Fast Hubness-Reduced Nearest Neighbor Search for Entity Alignment in Knowledge Graphs

Springer Nature Computer Science Journal

2022 / 10

Paper

Futher information: https://link.springer.com/article/10.1007/s42979-022-01417-1

Abstract

The flexibility of Knowledge Graphs to represent heterogeneous entities and relations of many types is challenging for conventional data integration frameworks. In order to address this challenge the use of Knowledge Graph Embeddings (KGEs) to encode entities from different data sources into a common lower-dimensional embedding space has been a highly active research field. It was recently discovered however that KGEs suffer from the so-called hubness phenomenon. If a dataset suffers from hubness some entities become hubs, that dominate the nearest neighbor search results of the other entities. Since nearest neighbor search is an integral step in the entity alignment procedure when using KGEs, hubness is detrimental to the alignment quality.
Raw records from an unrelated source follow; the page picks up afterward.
-- ==== Sys2Proof/Machine/EngMem.lean ====
section
/-! DEFINITION. Accesses of Lantern and of the table engines to a tent's device range (R239, R245, R489): a small state
monad that stops where a panel has to be brought in or the request ends. -/

namespace Sys2Proof.Machine

/-- Why an engine cannot go on. -/
inductive EngErr where
  /-- A panel has to be brought in: device-range address. -/
  | wait (addr : Nat)
  /-- The request ends with this status; whether the unit logs the data it met at the address (R198, R491). -/
  | stop (status addr : Nat) (bad : Bool)
  deriving DecidableEq, Repr

/-- An engine's work: all of it is done, or none. -/
abbrev EM := StateT State (Except EngErr)

def EM.stop {α : Type} (status addr : Nat) (bad : Bool := false) : EM α := fun _ => .error (.stop status addr bad)

/-- `n` bytes from `a` of tent `t` are served from HBM now. -/
def EM.served (t a n : Nat) : EM Unit := fun s =>
  match s.servedSpan t a n with
  | .hbm => .ok ((), s)
  | .wait => .error (.wait (s.firstWait t a n))
  | .invalid => .error (.stop 0x41 a false)
  | .retired => .error (.stop 0x40 a false)

/-- Read bytes; poison ends the request. -/
def EM.read (t a n : Nat) : EM (List Byte) := do
  EM.served t a n
  let s ← get
  let (b, bad, s) := s.devRead t a n
  if bad then EM.stop 0x40 a true
  else
    set s
    return b

/-- Write bytes. -/
def EM.write (t a : Nat) (bs : List Byte) : EM Unit := do
  EM.served t a bs.length
  modify fun s => s.devWrite t a bs

/-- The log record of a unit that met bad data. -/
def badData (t n a : Nat) : ErrRec := { poisonRec t n with address := a, space := 7 }

/-- Request `n` cannot go on at an engine's island. -/
def State.engFail (s : State) (n t isl : Nat) : EngErr → State
  | .wait a =>
    let (st, s) := s.originate isl
    s.requestInbound t (a / 65536) st true
  | .stop status a bad =>
    if bad then
      let (st, s) := s.logAt isl (badData t n a)
      s.endRequest n status st
    else s.endAt n status isl

/-- Do an engine's work for request `n`. -/
def State.engine (s : State) (n t isl : Nat) (w : EM Unit) : State :=
  match w s with
  | .ok ((), s) => s
  | .error e => s.engFail n t isl e

end Sys2Proof.Machine
end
We investigate a variety of hubness reduction techniques and (approximate) nearest neighbor libraries to show we can perform hubness-reduced nearest neighbor search at practically no cost w.r.t speed, while reaping a significant improvement in quality. We ensure the statistical significance of our results with a Bayesian analysis. For practical use and future research we provide the open-source python library kiez at https://github.com/dobraczka/kiez.